Copy each line of the entries beneath that contains the word "bound".

- _Input material_:
◆ ◆ ◆ ◆ ◆ ◆ ◆

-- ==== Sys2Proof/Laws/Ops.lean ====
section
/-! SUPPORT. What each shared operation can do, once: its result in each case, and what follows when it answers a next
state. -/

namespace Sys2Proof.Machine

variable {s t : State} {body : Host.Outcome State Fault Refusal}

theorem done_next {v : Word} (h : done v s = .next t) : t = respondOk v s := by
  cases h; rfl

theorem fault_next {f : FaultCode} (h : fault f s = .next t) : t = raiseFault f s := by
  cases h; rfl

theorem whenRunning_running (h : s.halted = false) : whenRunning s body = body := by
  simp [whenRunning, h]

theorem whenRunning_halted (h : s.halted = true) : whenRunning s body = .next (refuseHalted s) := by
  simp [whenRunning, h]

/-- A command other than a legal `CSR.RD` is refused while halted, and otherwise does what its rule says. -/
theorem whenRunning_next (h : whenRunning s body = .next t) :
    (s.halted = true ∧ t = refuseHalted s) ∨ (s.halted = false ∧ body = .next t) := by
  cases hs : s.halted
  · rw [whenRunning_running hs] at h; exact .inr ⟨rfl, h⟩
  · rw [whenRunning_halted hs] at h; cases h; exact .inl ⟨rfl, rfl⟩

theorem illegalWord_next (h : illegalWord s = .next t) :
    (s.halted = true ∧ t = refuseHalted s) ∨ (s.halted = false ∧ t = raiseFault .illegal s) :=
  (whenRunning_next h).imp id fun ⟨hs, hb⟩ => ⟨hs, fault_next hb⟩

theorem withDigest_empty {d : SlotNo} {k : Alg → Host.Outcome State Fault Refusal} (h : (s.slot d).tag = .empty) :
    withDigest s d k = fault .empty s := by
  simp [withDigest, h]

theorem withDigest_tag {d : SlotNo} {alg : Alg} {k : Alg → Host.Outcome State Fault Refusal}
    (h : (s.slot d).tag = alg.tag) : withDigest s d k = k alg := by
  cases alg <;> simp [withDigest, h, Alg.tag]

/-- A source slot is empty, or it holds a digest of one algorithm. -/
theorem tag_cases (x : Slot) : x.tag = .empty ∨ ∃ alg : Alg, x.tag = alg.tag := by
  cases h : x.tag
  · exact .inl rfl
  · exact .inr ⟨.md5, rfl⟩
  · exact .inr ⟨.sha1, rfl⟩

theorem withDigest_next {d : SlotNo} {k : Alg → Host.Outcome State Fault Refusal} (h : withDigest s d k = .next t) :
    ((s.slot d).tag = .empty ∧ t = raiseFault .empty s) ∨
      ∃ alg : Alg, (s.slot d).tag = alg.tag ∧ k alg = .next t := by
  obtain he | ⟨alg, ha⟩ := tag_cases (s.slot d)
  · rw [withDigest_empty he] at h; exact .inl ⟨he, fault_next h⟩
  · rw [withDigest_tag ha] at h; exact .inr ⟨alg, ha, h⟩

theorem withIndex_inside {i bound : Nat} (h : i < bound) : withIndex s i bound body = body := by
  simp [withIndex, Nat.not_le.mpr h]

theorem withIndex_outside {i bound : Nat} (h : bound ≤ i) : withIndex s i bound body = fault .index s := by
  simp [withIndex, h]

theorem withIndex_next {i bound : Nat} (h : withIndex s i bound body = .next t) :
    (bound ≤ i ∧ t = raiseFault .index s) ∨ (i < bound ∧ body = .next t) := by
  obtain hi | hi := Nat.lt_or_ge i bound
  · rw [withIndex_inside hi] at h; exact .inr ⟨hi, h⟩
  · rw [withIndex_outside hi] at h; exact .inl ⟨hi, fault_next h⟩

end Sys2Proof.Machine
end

◆ ◆ ◆ ◆ ◆ ◆ ◆

- _Written reply_:
theorem withIndex_inside {i bound : Nat} (h : i < bound) : withIndex s i bound body = body := by
theorem withIndex_outside {i bound : Nat} (h : bound ≤ i) : withIndex s i bound body = fault .index s := by
theorem withIndex_next {i bound : Nat} (h : withIndex s i bound body = .next t) :
    (bound ≤ i ∧ t = raiseFault .index s) ∨ (i < bound ∧ body = .next t) := by
  obtain hi | hi := Nat.lt_or_ge i bound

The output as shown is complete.